(Stored data)
- Opening Delimiter -
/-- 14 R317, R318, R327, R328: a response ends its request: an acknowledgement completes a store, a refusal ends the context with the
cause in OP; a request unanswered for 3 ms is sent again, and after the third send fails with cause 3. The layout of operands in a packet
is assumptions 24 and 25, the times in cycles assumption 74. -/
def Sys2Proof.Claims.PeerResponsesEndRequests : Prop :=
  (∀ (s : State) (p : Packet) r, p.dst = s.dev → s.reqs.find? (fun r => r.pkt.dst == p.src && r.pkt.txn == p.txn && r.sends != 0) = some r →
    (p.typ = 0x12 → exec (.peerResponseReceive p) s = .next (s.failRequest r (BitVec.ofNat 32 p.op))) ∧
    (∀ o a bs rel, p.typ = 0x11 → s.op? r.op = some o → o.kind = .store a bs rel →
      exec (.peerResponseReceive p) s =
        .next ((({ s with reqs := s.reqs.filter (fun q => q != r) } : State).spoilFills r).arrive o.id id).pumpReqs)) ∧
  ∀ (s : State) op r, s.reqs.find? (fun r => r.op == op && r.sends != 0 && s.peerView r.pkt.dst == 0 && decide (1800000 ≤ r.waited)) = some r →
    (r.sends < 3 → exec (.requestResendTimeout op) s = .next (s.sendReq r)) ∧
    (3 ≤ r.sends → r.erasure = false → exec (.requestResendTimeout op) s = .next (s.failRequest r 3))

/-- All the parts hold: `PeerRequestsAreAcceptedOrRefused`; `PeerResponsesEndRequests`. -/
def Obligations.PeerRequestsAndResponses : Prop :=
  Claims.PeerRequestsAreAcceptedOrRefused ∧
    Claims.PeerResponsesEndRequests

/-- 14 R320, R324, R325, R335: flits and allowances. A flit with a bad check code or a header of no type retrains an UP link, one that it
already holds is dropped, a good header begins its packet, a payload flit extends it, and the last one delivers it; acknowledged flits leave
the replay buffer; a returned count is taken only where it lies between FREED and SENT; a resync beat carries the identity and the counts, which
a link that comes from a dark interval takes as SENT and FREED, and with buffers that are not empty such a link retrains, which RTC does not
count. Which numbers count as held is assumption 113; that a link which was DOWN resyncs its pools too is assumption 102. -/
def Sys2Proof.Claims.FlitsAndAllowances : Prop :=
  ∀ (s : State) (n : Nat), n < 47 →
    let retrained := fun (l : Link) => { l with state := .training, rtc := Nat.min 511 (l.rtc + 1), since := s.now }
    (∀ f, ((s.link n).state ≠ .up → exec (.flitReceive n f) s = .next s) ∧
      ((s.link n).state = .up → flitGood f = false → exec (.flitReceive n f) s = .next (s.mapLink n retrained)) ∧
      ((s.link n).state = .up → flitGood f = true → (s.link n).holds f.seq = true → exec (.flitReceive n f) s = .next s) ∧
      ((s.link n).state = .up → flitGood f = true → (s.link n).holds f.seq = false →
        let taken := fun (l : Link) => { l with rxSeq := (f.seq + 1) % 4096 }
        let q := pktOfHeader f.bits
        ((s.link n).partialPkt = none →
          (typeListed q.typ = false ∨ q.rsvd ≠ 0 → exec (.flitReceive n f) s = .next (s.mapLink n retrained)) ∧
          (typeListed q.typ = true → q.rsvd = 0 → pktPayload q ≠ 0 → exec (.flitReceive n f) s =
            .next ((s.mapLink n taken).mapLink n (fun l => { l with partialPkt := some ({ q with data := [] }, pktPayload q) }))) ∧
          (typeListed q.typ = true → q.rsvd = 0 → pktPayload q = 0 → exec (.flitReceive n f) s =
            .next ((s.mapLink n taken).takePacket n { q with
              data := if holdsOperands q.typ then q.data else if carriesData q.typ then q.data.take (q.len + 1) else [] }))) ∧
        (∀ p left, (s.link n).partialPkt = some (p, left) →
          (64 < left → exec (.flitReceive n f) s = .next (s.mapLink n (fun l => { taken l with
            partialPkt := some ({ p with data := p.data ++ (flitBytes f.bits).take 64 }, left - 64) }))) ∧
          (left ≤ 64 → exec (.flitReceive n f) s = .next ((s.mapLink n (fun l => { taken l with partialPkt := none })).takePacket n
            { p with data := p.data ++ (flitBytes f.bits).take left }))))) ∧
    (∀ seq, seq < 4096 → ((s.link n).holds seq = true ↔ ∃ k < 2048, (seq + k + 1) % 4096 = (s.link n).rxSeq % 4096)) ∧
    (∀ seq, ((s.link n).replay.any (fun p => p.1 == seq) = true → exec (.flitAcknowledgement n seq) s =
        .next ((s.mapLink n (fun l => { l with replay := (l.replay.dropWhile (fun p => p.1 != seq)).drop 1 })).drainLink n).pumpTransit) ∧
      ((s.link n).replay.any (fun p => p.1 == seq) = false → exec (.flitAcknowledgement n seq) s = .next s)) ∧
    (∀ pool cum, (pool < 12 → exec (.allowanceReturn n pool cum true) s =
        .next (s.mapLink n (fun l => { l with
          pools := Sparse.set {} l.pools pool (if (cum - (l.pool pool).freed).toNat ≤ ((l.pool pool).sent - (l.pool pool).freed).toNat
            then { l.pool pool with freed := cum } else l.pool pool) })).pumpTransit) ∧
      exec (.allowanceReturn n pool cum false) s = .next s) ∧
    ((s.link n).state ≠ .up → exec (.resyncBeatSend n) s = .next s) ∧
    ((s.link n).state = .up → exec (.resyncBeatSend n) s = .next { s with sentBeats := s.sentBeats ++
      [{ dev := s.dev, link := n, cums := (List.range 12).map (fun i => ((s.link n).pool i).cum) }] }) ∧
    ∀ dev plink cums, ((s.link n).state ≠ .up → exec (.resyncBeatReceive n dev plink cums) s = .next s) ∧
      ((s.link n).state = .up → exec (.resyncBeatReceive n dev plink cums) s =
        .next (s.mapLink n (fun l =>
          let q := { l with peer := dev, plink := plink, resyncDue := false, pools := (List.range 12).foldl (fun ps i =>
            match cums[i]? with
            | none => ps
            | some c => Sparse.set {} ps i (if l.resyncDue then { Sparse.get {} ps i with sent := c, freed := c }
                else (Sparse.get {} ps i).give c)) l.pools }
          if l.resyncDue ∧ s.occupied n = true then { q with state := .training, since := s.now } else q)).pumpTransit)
- Closing Delimiter -
- Opening Delimiter -
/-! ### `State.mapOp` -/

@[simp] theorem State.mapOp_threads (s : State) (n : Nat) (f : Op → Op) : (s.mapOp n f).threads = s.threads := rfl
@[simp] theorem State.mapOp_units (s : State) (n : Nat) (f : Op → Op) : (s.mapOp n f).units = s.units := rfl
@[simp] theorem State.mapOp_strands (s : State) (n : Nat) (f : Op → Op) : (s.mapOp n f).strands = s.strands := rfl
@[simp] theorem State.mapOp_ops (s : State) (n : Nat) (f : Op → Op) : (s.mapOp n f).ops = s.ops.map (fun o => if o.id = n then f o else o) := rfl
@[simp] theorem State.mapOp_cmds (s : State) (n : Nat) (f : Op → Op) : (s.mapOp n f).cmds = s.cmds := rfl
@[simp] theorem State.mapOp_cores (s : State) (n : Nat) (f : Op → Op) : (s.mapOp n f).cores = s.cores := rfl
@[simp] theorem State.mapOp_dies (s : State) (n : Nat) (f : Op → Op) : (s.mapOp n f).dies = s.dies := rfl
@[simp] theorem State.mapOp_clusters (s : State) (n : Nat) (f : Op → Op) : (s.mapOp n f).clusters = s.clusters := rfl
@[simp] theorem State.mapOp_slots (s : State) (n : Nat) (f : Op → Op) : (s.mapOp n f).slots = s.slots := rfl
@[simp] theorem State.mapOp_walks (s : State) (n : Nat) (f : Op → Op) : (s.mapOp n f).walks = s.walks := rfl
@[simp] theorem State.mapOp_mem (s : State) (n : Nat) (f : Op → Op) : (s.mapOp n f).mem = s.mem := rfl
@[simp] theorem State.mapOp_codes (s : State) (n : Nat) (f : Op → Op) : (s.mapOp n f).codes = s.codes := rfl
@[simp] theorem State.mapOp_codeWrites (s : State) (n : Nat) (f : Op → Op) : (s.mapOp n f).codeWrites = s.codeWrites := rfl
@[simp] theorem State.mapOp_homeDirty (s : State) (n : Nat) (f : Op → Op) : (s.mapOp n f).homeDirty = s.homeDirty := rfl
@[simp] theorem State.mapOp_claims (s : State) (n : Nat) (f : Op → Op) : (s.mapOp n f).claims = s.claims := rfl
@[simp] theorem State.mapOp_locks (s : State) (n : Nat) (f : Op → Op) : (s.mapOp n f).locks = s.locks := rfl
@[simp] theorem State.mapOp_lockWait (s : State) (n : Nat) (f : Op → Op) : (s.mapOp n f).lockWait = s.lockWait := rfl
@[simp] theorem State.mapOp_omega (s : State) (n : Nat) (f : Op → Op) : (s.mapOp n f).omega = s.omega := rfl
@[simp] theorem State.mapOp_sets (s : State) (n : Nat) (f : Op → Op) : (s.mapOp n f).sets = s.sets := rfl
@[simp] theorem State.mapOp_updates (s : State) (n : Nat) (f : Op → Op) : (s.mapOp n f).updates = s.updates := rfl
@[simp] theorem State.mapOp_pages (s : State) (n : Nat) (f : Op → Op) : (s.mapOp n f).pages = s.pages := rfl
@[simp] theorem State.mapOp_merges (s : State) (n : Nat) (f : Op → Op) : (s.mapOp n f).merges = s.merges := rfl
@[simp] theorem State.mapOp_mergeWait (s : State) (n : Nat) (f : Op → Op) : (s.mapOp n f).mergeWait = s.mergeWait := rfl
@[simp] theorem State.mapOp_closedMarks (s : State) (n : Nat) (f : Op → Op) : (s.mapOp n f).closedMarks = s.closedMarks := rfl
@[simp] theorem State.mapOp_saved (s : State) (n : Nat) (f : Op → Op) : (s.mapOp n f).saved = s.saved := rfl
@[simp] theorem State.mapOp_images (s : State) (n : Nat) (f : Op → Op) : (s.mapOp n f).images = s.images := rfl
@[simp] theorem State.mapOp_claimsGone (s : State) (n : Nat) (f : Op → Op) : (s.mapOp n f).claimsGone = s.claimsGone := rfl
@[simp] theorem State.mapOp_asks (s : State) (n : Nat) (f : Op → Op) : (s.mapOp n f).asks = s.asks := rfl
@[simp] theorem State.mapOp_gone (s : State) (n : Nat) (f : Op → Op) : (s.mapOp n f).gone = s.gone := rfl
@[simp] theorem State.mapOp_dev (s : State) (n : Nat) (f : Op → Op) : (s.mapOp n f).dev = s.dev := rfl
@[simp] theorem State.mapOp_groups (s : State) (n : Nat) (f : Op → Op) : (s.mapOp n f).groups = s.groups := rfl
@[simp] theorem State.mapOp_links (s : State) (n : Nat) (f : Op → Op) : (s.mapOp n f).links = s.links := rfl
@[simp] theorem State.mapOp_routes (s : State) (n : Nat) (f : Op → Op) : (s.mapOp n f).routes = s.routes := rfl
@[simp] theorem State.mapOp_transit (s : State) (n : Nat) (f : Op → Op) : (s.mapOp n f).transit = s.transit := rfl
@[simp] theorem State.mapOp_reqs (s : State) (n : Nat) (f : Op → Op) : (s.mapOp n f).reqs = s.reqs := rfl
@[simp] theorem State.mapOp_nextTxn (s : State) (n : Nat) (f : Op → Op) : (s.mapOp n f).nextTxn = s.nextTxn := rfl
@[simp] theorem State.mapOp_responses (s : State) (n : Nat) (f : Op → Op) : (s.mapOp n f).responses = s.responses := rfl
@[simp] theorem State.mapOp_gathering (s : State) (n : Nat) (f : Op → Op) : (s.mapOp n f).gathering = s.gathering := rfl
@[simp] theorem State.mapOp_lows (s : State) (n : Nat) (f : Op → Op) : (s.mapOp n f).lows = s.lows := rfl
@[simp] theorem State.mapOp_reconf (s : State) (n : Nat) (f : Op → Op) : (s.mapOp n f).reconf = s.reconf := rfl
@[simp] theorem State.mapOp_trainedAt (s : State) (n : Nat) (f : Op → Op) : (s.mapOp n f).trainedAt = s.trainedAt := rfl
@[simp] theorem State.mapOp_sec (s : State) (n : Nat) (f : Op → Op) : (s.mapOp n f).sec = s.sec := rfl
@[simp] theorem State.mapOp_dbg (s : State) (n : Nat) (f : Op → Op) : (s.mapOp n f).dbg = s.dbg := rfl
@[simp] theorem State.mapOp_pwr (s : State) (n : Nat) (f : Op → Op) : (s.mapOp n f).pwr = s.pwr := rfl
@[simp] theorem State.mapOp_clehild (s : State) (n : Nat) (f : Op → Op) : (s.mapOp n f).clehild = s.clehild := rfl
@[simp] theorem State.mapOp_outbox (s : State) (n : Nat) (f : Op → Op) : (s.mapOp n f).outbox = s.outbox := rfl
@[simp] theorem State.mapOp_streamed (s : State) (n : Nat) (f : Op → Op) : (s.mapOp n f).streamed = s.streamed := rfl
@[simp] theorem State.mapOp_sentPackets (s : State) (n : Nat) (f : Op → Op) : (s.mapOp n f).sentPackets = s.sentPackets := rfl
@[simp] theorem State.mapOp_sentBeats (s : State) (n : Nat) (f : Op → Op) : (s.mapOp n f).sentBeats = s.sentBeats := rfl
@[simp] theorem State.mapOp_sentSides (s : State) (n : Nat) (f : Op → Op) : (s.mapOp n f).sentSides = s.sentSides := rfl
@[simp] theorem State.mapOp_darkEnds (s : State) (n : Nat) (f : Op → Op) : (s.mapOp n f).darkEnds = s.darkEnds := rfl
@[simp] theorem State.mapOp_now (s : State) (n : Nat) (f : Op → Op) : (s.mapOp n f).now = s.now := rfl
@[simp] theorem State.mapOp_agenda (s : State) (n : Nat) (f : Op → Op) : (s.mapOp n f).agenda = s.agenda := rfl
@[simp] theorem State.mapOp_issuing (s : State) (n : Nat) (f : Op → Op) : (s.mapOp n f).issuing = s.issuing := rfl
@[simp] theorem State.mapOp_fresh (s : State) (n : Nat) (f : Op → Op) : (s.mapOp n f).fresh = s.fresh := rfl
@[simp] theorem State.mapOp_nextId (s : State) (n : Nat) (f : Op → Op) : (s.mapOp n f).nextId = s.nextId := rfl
- Closing Delimiter -
Problem
Which lines above run from the one containing "(p.typ = 0x12" to the one containing "r.waited)) = some r →"? Give them again exactly, both ends included.

Problem solution
    (p.typ = 0x12 → exec (.peerResponseReceive p) s = .next (s.failRequest r (BitVec.ofNat 32 p.op))) ∧
    (∀ o a bs rel, p.typ = 0x11 → s.op? r.op = some o → o.kind = .store a bs rel →
      exec (.peerResponseReceive p) s =
        .next ((({ s with reqs := s.reqs.filter (fun q => q != r) } : State).spoilFills r).arrive o.id id).pumpReqs)) ∧
  ∀ (s : State) op r, s.reqs.find? (fun r => r.op == op && r.sends != 0 && s.peerView r.pkt.dst == 0 && decide (1800000 ≤ r.waited)) = some r →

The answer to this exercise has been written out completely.